Look at each line of the listing. Copy those that hold the string "size".
---
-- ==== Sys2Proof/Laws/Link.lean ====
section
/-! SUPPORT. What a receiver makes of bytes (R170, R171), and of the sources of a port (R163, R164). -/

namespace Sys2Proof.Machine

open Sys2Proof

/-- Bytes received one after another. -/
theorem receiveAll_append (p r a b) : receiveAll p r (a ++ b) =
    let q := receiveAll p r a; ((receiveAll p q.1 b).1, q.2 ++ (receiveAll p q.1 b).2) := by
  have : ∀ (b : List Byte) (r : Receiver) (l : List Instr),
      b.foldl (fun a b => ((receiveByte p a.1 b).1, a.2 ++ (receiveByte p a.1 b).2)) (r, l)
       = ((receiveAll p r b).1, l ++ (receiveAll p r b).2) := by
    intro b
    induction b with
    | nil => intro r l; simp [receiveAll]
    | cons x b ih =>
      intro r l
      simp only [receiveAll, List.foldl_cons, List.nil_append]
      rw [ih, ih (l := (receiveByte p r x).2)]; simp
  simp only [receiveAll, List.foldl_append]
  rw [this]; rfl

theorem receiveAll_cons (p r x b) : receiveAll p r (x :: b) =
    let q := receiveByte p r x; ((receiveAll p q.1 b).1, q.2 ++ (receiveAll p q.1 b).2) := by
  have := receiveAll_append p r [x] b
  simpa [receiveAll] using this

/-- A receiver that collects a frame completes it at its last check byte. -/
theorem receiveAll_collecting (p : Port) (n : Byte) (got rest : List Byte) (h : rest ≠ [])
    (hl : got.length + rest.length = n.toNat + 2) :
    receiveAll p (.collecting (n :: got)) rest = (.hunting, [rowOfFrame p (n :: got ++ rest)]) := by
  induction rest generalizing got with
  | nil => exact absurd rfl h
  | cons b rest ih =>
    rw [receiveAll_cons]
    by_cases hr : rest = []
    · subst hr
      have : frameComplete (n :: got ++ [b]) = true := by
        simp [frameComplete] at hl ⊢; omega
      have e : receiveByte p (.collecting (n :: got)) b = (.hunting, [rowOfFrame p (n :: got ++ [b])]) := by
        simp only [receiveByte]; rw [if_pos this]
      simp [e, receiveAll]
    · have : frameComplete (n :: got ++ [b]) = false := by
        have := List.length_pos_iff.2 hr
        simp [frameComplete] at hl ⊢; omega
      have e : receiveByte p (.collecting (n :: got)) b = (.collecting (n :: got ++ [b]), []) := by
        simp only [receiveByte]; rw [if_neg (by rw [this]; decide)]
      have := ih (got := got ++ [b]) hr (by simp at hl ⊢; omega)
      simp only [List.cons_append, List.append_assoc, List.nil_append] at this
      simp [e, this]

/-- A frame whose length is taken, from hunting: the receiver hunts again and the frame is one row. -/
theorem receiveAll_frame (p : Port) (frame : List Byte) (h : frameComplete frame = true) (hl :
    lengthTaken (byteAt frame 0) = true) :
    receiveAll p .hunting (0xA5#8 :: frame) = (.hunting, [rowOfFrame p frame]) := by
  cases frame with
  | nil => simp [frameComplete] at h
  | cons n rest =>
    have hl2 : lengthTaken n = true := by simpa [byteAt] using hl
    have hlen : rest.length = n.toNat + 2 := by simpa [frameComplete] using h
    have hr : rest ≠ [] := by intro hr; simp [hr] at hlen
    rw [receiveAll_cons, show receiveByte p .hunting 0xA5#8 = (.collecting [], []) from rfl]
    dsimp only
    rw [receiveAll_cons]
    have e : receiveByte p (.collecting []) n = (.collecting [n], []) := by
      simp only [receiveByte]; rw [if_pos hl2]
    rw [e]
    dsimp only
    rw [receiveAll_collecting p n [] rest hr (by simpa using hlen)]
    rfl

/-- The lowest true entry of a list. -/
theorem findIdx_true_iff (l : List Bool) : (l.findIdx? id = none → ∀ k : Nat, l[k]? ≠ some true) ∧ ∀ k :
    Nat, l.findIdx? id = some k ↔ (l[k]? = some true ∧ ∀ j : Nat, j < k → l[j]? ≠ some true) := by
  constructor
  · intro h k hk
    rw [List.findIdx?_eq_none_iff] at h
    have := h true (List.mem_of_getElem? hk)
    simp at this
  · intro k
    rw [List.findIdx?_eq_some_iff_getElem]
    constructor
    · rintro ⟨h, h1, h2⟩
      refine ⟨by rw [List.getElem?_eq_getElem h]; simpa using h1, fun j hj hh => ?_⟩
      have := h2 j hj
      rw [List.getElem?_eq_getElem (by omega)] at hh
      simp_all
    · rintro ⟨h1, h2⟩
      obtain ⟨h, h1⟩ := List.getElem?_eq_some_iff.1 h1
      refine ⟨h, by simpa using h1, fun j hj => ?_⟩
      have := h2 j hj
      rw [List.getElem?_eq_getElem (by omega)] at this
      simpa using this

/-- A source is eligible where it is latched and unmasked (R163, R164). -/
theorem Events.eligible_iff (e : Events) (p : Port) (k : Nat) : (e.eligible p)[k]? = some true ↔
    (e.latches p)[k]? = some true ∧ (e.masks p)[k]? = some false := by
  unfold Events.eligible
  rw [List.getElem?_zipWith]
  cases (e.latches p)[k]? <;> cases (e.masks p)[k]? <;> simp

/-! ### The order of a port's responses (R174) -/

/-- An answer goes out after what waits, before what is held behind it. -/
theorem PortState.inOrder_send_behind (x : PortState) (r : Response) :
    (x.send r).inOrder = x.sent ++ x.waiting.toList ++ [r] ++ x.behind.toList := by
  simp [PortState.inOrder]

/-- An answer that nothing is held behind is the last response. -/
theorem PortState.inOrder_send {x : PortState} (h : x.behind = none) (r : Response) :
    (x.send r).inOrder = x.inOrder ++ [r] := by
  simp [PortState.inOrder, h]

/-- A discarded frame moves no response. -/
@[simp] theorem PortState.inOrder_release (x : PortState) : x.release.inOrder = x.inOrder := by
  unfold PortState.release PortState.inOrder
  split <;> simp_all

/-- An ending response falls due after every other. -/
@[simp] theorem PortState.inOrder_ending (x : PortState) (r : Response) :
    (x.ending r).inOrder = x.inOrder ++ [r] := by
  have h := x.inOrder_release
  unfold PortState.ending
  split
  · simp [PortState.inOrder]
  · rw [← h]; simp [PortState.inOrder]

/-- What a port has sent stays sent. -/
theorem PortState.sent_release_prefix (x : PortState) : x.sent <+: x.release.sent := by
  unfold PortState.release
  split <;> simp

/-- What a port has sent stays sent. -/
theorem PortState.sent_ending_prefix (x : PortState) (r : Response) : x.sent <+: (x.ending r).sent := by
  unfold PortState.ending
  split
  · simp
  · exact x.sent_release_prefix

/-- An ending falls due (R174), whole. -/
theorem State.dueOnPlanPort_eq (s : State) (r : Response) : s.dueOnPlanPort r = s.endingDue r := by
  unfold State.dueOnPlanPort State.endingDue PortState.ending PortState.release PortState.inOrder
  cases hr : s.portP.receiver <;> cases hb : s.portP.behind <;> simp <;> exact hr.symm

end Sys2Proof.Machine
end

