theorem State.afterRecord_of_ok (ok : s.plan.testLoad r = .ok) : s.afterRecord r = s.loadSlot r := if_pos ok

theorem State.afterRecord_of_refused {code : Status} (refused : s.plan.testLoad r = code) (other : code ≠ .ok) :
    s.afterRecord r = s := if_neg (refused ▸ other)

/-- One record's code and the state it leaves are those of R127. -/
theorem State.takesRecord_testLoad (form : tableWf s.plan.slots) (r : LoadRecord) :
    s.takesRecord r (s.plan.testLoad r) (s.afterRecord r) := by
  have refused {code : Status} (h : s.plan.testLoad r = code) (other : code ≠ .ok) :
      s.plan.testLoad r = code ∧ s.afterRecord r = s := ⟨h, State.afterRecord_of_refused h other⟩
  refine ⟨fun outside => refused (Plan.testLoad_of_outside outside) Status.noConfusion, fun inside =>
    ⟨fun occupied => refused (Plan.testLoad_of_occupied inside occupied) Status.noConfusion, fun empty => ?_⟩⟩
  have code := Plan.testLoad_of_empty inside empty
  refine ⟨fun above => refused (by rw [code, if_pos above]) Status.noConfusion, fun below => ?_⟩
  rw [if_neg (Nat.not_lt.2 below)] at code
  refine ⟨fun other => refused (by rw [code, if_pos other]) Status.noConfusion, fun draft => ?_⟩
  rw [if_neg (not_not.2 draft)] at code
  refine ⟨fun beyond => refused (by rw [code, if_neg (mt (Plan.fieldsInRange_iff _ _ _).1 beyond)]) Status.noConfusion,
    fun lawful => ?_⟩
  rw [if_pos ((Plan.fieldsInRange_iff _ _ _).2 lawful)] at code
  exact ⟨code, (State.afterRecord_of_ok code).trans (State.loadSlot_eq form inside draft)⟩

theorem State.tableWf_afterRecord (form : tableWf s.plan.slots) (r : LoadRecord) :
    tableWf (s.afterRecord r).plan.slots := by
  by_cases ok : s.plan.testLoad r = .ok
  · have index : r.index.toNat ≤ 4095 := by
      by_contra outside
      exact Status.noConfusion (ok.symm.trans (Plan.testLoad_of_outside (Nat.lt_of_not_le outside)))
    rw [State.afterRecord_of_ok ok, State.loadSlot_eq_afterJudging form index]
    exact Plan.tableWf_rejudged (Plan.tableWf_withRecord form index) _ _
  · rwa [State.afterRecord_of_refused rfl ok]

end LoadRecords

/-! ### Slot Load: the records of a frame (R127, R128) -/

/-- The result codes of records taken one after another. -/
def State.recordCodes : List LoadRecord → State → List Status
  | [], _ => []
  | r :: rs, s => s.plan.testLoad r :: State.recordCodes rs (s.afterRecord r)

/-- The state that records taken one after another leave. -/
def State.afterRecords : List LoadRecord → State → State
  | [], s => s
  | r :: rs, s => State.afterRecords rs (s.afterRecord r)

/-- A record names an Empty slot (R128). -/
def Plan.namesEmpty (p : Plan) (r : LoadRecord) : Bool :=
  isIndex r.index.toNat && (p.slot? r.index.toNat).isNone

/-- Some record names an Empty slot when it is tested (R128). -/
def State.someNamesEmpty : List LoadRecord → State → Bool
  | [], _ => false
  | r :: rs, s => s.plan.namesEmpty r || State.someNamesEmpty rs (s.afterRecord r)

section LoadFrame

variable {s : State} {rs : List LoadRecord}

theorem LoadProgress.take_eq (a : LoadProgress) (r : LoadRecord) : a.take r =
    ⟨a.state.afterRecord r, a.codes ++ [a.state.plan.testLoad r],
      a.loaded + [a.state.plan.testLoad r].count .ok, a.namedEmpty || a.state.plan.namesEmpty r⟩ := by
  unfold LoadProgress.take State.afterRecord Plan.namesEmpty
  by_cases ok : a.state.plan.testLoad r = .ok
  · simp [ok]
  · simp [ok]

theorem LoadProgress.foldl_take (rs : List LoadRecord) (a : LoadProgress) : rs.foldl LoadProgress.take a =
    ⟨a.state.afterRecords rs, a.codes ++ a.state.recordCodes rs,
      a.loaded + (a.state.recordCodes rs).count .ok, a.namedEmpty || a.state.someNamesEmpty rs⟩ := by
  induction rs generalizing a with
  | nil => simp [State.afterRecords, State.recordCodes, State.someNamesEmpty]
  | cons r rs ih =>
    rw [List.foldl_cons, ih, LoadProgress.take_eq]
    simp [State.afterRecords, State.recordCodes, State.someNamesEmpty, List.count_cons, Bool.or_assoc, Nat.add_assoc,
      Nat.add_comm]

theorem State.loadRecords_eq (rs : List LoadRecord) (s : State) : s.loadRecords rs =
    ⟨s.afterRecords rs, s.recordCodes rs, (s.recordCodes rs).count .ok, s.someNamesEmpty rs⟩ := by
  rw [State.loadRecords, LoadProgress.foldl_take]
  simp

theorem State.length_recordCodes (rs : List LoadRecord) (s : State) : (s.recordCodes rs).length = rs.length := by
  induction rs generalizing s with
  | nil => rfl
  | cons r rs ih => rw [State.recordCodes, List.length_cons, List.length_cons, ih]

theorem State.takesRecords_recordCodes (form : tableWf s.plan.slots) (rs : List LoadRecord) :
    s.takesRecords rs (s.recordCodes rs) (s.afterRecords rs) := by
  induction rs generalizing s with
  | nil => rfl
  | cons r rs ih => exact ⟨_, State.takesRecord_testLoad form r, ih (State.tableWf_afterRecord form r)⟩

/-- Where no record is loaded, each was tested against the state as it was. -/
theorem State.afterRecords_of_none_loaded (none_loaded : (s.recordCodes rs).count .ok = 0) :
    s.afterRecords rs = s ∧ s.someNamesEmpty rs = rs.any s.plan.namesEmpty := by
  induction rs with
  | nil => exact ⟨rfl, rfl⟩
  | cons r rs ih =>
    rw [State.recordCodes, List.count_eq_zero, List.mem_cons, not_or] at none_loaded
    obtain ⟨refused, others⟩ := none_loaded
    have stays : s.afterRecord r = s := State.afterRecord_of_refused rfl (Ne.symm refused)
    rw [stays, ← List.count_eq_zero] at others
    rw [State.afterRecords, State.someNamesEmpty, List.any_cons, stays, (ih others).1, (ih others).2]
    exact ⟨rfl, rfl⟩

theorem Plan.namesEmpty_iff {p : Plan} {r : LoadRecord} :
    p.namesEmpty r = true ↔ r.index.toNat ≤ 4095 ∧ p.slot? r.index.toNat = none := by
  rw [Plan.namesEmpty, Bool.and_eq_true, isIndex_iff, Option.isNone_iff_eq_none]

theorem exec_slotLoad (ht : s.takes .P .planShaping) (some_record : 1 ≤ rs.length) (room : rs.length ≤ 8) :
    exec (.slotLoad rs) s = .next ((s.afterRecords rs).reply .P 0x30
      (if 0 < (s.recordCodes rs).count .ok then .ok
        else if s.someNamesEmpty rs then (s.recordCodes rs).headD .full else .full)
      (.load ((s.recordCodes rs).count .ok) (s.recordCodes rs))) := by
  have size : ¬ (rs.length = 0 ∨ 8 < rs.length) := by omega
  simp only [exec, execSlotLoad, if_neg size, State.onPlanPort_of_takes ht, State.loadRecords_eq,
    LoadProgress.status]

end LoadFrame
---
Exercise response =>
  have size : ¬ (rs.length = 0 ∨ 8 < rs.length) := by omega
  simp only [exec, execSlotLoad, if_neg size, State.onPlanPort_of_takes ht, State.loadRecords_eq,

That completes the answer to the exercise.